RMC

Attentat déjoué: "nos candidats n'ont toujours pas la culture de la sécurité et privilégient l'image à la sécurité"

Marine Le Pen prend un bain de foule (photo d'illustration)

Marine Le Pen prend un bain de foule (photo d'illustration) - Nicolas Tucat - AFP

L'arrestation de deux jeunes hommes radicalisés s'apprêtant à commettre un attentat de façon "imminente" a fait resurgir le risque terroriste, en ces derniers jours de campagne. Un agent du Service de protection de la police nationale (SDLP) explique pour RMC.fr que les candidats à la présidentielle ne sont pas suffisamment conscients des risques qui les entourent.

Abdelhalim Benzadi est délégué de direction Alliance pour le Service de protection de la police nationale (SDLP), chargé notamment de la protection des candidats à la présidentielle. Il assure lui-même la protection d'un membre du gouvernement.

"Durant la campagne présidentielle, le risque est évidemment inhabituel, avec deux meetings par jour réunissant parfois 20.000 personnes, des candidats qui prennent des bains de foule, de nombreux déplacements… Les agents du SDLP sont conscients de ce risque. Donc on adapte nos méthodes de protection en resserrant le niveau habituel de sécurité. Le risque est partout, il est multiforme: c'est une invective, un enfarinage, une gifle… L'attentat, c'est évidemment la forme la plus extrême.

Il y a déjà un travail de prévention en amont qui est réalisé. Pour tous les meetings, les collègues viennent sur les sites visités pour préparer le dispositif, en synergie avec les services de police. On reconnaît les lieux qui vont être visités, les chemins qui seront empruntés, pour que le jour J, on ne soit pas en milieu inconnu. Ce travail est essentiel. Notre vigilance est plus grande et on essaie de rendre le plus hermétique possible l'environnement proche du candidat. Aujourd'hui, certains automatismes ont tendance naturellement à disparaitre: les candidats ne vont pas systématiquement faire un bain de foule, ou se rendent directement sur scène au lieu de fendre la foule du meeting.

"Poutine ne refuse pas un gilet pare-balles"

Pour assurer la sécurité, on développe les moyens humains, les techniques de protection rapprochée, on préconise des dispositifs… maintenant, la liberté est toujours laissée au candidat, qui a le choix de porter ou non un gilet pare-balles par exemple, comme cela a visiblement été le cas de François Fillon. Nous, nous donnons des conseils, après. Aux Etats-Unis, pour une personnalité de l'Etat d'Israël, ou pour Vladimir Poutine, je suppose que quand la sécurité lui demande de porter un gilet pare-balles, il le porte. En France, si un candidat veut refuser de porter un gilet pare-balles, il le peut.

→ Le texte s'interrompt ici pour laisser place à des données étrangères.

/-! ### `removeTransfer` of a TcRec -/

@[simp] theorem remove_tc_running (a ch : Byte) : (s.removeTransfer (.tc a ch)).running = s.running := rfl
@[simp] theorem remove_tc_address (a ch : Byte) : (s.removeTransfer (.tc a ch)).address = s.address := rfl
@[simp] theorem remove_tc_timeoutMs (a ch : Byte) : (s.removeTransfer (.tc a ch)).timeoutMs = s.timeoutMs := rfl
@[simp] theorem remove_tc_activeBus (a ch : Byte) : (s.removeTransfer (.tc a ch)).activeBus = s.activeBus := rfl
@[simp] theorem remove_tc_nominal (a ch : Byte) : (s.removeTransfer (.tc a ch)).nominal = s.nominal := rfl
@[simp] theorem remove_tc_redundant (a ch : Byte) : (s.removeTransfer (.tc a ch)).redundant = s.redundant := rfl
@[simp] theorem remove_tc_tc (a ch : Byte) : (s.removeTransfer (.tc a ch)).tc = regRemove TcRec.key (ttKey a ch) s.tc := rfl
@[simp] theorem remove_tc_tm (a ch : Byte) : (s.removeTransfer (.tc a ch)).tm = s.tm := rfl
@[simp] theorem remove_tc_sb (a ch : Byte) : (s.removeTransfer (.tc a ch)).sb = s.sb := rfl
@[simp] theorem remove_tc_gb (a ch : Byte) : (s.removeTransfer (.tc a ch)).gb = s.gb := rfl
@[simp] theorem remove_tc_pending (a ch : Byte) : (s.removeTransfer (.tc a ch)).pending = s.pending := rfl
@[simp] theorem remove_tc_out (a ch : Byte) : (s.removeTransfer (.tc a ch)).out = s.out := rfl
@[simp] theorem remove_tc_params (a ch : Byte) : (s.removeTransfer (.tc a ch)).params = s.params := rfl

/-! ### `removeTransfer` of a TmRec -/

@[simp] theorem remove_tm_running (a ch : Byte) : (s.removeTransfer (.tm a ch)).running = s.running := rfl
@[simp] theorem remove_tm_address (a ch : Byte) : (s.removeTransfer (.tm a ch)).address = s.address := rfl
@[simp] theorem remove_tm_timeoutMs (a ch : Byte) : (s.removeTransfer (.tm a ch)).timeoutMs = s.timeoutMs := rfl
@[simp] theorem remove_tm_activeBus (a ch : Byte) : (s.removeTransfer (.tm a ch)).activeBus = s.activeBus := rfl
@[simp] theorem remove_tm_nominal (a ch : Byte) : (s.removeTransfer (.tm a ch)).nominal = s.nominal := rfl
@[simp] theorem remove_tm_redundant (a ch : Byte) : (s.removeTransfer (.tm a ch)).redundant = s.redundant := rfl
@[simp] theorem remove_tm_tc (a ch : Byte) : (s.removeTransfer (.tm a ch)).tc = s.tc := rfl
@[simp] theorem remove_tm_tm (a ch : Byte) : (s.removeTransfer (.tm a ch)).tm = regRemove TmRec.key (ttKey a ch) s.tm := rfl
@[simp] theorem remove_tm_sb (a ch : Byte) : (s.removeTransfer (.tm a ch)).sb = s.sb := rfl
@[simp] theorem remove_tm_gb (a ch : Byte) : (s.removeTransfer (.tm a ch)).gb = s.gb := rfl
@[simp] theorem remove_tm_pending (a ch : Byte) : (s.removeTransfer (.tm a ch)).pending = s.pending := rfl
@[simp] theorem remove_tm_out (a ch : Byte) : (s.removeTransfer (.tm a ch)).out = s.out := rfl
@[simp] theorem remove_tm_params (a ch : Byte) : (s.removeTransfer (.tm a ch)).params = s.params := rfl

/-! ### `removeTransfer` of a SbRec -/

@[simp] theorem remove_sb_running (a : Byte) : (s.removeTransfer (.sb a)).running = s.running := rfl
@[simp] theorem remove_sb_address (a : Byte) : (s.removeTransfer (.sb a)).address = s.address := rfl
@[simp] theorem remove_sb_timeoutMs (a : Byte) : (s.removeTransfer (.sb a)).timeoutMs = s.timeoutMs := rfl
@[simp] theorem remove_sb_activeBus (a : Byte) : (s.removeTransfer (.sb a)).activeBus = s.activeBus := rfl
@[simp] theorem remove_sb_nominal (a : Byte) : (s.removeTransfer (.sb a)).nominal = s.nominal := rfl
@[simp] theorem remove_sb_redundant (a : Byte) : (s.removeTransfer (.sb a)).redundant = s.redundant := rfl
@[simp] theorem remove_sb_tc (a : Byte) : (s.removeTransfer (.sb a)).tc = s.tc := rfl
@[simp] theorem remove_sb_tm (a : Byte) : (s.removeTransfer (.sb a)).tm = s.tm := rfl
@[simp] theorem remove_sb_sb (a : Byte) : (s.removeTransfer (.sb a)).sb = regRemove SbRec.key (blkKey a) s.sb := rfl
@[simp] theorem remove_sb_gb (a : Byte) : (s.removeTransfer (.sb a)).gb = s.gb := rfl
@[simp] theorem remove_sb_pending (a : Byte) : (s.removeTransfer (.sb a)).pending = s.pending := rfl
@[simp] theorem remove_sb_out (a : Byte) : (s.removeTransfer (.sb a)).out = s.out := rfl
@[simp] theorem remove_sb_params (a : Byte) : (s.removeTransfer (.sb a)).params = s.params := rfl

/-! ### `removeTransfer` of a GbRec -/

@[simp] theorem remove_gb_running (a : Byte) : (s.removeTransfer (.gb a)).running = s.running := rfl
@[simp] theorem remove_gb_address (a : Byte) : (s.removeTransfer (.gb a)).address = s.address := rfl
@[simp] theorem remove_gb_timeoutMs (a : Byte) : (s.removeTransfer (.gb a)).timeoutMs = s.timeoutMs := rfl
@[simp] theorem remove_gb_activeBus (a : Byte) : (s.removeTransfer (.gb a)).activeBus = s.activeBus := rfl
@[simp] theorem remove_gb_nominal (a : Byte) : (s.removeTransfer (.gb a)).nominal = s.nominal := rfl
@[simp] theorem remove_gb_redundant (a : Byte) : (s.removeTransfer (.gb a)).redundant = s.redundant := rfl
@[simp] theorem remove_gb_tc (a : Byte) : (s.removeTransfer (.gb a)).tc = s.tc := rfl
@[simp] theorem remove_gb_tm (a : Byte) : (s.removeTransfer (.gb a)).tm = s.tm := rfl
@[simp] theorem remove_gb_sb (a : Byte) : (s.removeTransfer (.gb a)).sb = s.sb := rfl
@[simp] theorem remove_gb_gb (a : Byte) : (s.removeTransfer (.gb a)).gb = regRemove GbRec.key (blkKey a) s.gb := rfl
@[simp] theorem remove_gb_pending (a : Byte) : (s.removeTransfer (.gb a)).pending = s.pending := rfl
@[simp] theorem remove_gb_out (a : Byte) : (s.removeTransfer (.gb a)).out = s.out := rfl
@[simp] theorem remove_gb_params (a : Byte) : (s.removeTransfer (.gb a)).params = s.params := rfl

/-! ### `clearRegistries` -/

@[simp] theorem clearRegistries_running : s.clearRegistries.running = s.running := rfl
@[simp] theorem clearRegistries_address : s.clearRegistries.address = s.address := rfl
@[simp] theorem clearRegistries_timeoutMs : s.clearRegistries.timeoutMs = s.timeoutMs := rfl
@[simp] theorem clearRegistries_activeBus : s.clearRegistries.activeBus = s.activeBus := rfl
@[simp] theorem clearRegistries_nominal : s.clearRegistries.nominal = s.nominal := rfl
@[simp] theorem clearRegistries_redundant : s.clearRegistries.redundant = s.redundant := rfl
@[simp] theorem clearRegistries_tc : s.clearRegistries.tc = [] := rfl
@[simp] theorem clearRegistries_tm : s.clearRegistries.tm = [] := rfl
@[simp] theorem clearRegistries_sb : s.clearRegistries.sb = [] := rfl
@[simp] theorem clearRegistries_gb : s.clearRegistries.gb = [] := rfl
@[simp] theorem clearRegistries_pending : s.clearRegistries.pending = s.pending := rfl
@[simp] theorem clearRegistries_out : s.clearRegistries.out = s.out := rfl
@[simp] theorem clearRegistries_params : s.clearRegistries.params = s.params := rfl

/-! ### `setLink` -/

@[simp] theorem setLink_running (b : Bus) (l : Link) : (s.setLink b l).running = s.running := by cases b <;> rfl
@[simp] theorem setLink_address (b : Bus) (l : Link) : (s.setLink b l).address = s.address := by cases b <;> rfl
@[simp] theorem setLink_timeoutMs (b : Bus) (l : Link) : (s.setLink b l).timeoutMs = s.timeoutMs := by cases b <;> rfl
@[simp] theorem setLink_activeBus (b : Bus) (l : Link) : (s.setLink b l).activeBus = s.activeBus := by cases b <;> rfl
@[simp] theorem setLink_tc (b : Bus) (l : Link) : (s.setLink b l).tc = s.tc := by cases b <;> rfl
@[simp] theorem setLink_tm (b : Bus) (l : Link) : (s.setLink b l).tm = s.tm := by cases b <;> rfl
@[simp] theorem setLink_sb (b : Bus) (l : Link) : (s.setLink b l).sb = s.sb := by cases b <;> rfl
@[simp] theorem setLink_gb (b : Bus) (l : Link) : (s.setLink b l).gb = s.gb := by cases b <;> rfl
@[simp] theorem setLink_pending (b : Bus) (l : Link) : (s.setLink b l).pending = s.pending := by cases b <;> rfl
@[simp] theorem setLink_out (b : Bus) (l : Link) : (s.setLink b l).out = s.out := by cases b <;> rfl
@[simp] theorem setLink_params (b : Bus) (l : Link) : (s.setLink b l).params = s.params := by cases b <;> rfl

/-! ### `settle` -/

@[simp] theorem settle_running (b : Bus) (c : CanFrame) : (s.settle b c).running = s.running := by cases b <;> rfl
@[simp] theorem settle_address (b : Bus) (c : CanFrame) : (s.settle b c).address = s.address := by cases b <;> rfl
@[simp] theorem settle_timeoutMs (b : Bus) (c : CanFrame) : (s.settle b c).timeoutMs = s.timeoutMs := by cases b <;> rfl
@[simp] theorem settle_activeBus (b : Bus) (c : CanFrame) : (s.settle b c).activeBus = s.activeBus := by cases b <;> rfl
@[simp] theorem settle_tc (b : Bus) (c : CanFrame) : (s.settle b c).tc = s.tc := by cases b <;> rfl
@[simp] theorem settle_tm (b : Bus) (c : CanFrame) : (s.settle b c).tm = s.tm := by cases b <;> rfl
@[simp] theorem settle_sb (b : Bus) (c : CanFrame) : (s.settle b c).sb = s.sb := by cases b <;> rfl
@[simp] theorem settle_gb (b : Bus) (c : CanFrame) : (s.settle b c).gb = s.gb := by cases b <;> rfl
@[simp] theorem settle_pending (b : Bus) (c : CanFrame) : (s.settle b c).pending = s.pending := by cases b <;> rfl
@[simp] theorem settle_out (b : Bus) (c : CanFrame) : (s.settle b c).out = s.out := by cases b <;> rfl
@[simp] theorem settle_params (b : Bus) (c : CanFrame) : (s.settle b c).params = s.params := by cases b <;> rfl

/-! ### `afterSend` -/

@[simp] theorem afterSend_running (f : LogicalFrame) : (s.afterSend f).running = s.running := setLink_running s _ _
@[simp] theorem afterSend_address (f : LogicalFrame) : (s.afterSend f).address = s.address := setLink_address s _ _
@[simp] theorem afterSend_timeoutMs (f : LogicalFrame) : (s.afterSend f).timeoutMs = s.timeoutMs := setLink_timeoutMs s _ _
@[simp] theorem afterSend_activeBus (f : LogicalFrame) : (s.afterSend f).activeBus = s.activeBus := setLink_activeBus s _ _
@[simp] theorem afterSend_tc (f : LogicalFrame) : (s.afterSend f).tc = s.tc := setLink_tc s _ _
@[simp] theorem afterSend_tm (f : LogicalFrame) : (s.afterSend f).tm = s.tm := setLink_tm s _ _
@[simp] theorem afterSend_sb (f : LogicalFrame) : (s.afterSend f).sb = s.sb := setLink_sb s _ _
@[simp] theorem afterSend_gb (f : LogicalFrame) : (s.afterSend f).gb = s.gb := setLink_gb s _ _
@[simp] theorem afterSend_pending (f : LogicalFrame) : (s.afterSend f).pending = s.pending := setLink_pending s _ _
@[simp] theorem afterSend_out (f : LogicalFrame) : (s.afterSend f).out = s.out := setLink_out s _ _
@[simp] theorem afterSend_params (f : LogicalFrame) : (s.afterSend f).params = s.params := setLink_params s _ _

/-! ### `post` -/

@[simp] theorem post_running (i : Instr) : (s.post i).running = s.running := rfl
@[simp] theorem post_address (i : Instr) : (s.post i).address = s.address := rfl
@[simp] theorem post_timeoutMs (i : Instr) : (s.post i).timeoutMs = s.timeoutMs := rfl
@[simp] theorem post_activeBus (i : Instr) : (s.post i).activeBus = s.activeBus := rfl
@[simp] theorem post_nominal (i : Instr) : (s.post i).nominal = s.nominal := rfl
@[simp] theorem post_redundant (i : Instr) : (s.post i).redundant = s.redundant := rfl
@[simp] theorem post_tc (i : Instr) : (s.post i).tc = s.tc := rfl
@[simp] theorem post_tm (i : Instr) : (s.post i).tm = s.tm := rfl
@[simp] theorem post_sb (i : Instr) : (s.post i).sb = s.sb := rfl
@[simp] theorem post_gb (i : Instr) : (s.post i).gb = s.gb := rfl
@[simp] theorem post_pending (i : Instr) : (s.post i).pending = i :: s.pending := rfl
@[simp] theorem post_out (i : Instr) : (s.post i).out = s.out := rfl
@[simp] theorem post_params (i : Instr) : (s.post i).params = s.params := rfl

end Sys2Proof.Machine
end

Nos candidats n'ont toujours pas cette culture de la sécurité, et vont privilégier l'image à la sécurité.

Il y existe des systèmes de barriérage (sic), des systèmes de corridor, pour que le candidat puisse tout de même aller voir la foule sans être au milieu d'elle. Mais on l'a vu avec Manuel Valls qui a été giflé, ces systèmes ne seront jamais aussi efficaces que l'acceptation d'un conseil d'un expert du SDLP qui vous dira: 'je vous déconseille d'aller vers la foule'. Un fonctionnaire qui dirait ça au président américain, il serait entendu. En France, il faut soigner sa cote de popularité, il faut de belles images de serrage de mains pour se rendre populaire…

"Les candidats doivent entendre nos conseils"

Nos collègues du SDLP font pourtant passer le message aux équipes de campagne des candidats pour les orienter. Tous ces petits messages sont constamment rappelés pour qu'il y ait un minimum d'exposition au public. Il faut véritablement qu'en France on développe cette culture de la sécurité qui doit l'emporter sur la culture de l'image et de la communication.

Il ne faut pas attendre qu'il se produise des choses pour que les candidats prennent des résolutions. On martèle cette idée que la sécurité, surtout en ces temps, doit prendre sa juste place. Il ne s'agit pas de prendre des dispositions à l'instant T et les oublier demain.

Cet attentat déjoué, c'est un rappel à l'ordre. Il y a quelques années, nous avons perdu un collègue dans la tuerie de Charlie Hebdo. Nous sommes dans un pays en état d'urgence, où il y a un risque majeur et avéré. On doit avoir cette mémoire. Au SDLP on en a pris la mesure, il faut maintenant que ceux qui sont potentiellement menacés puissent définitivement entendre les conseils prodigués par les professionnels de la sécurité."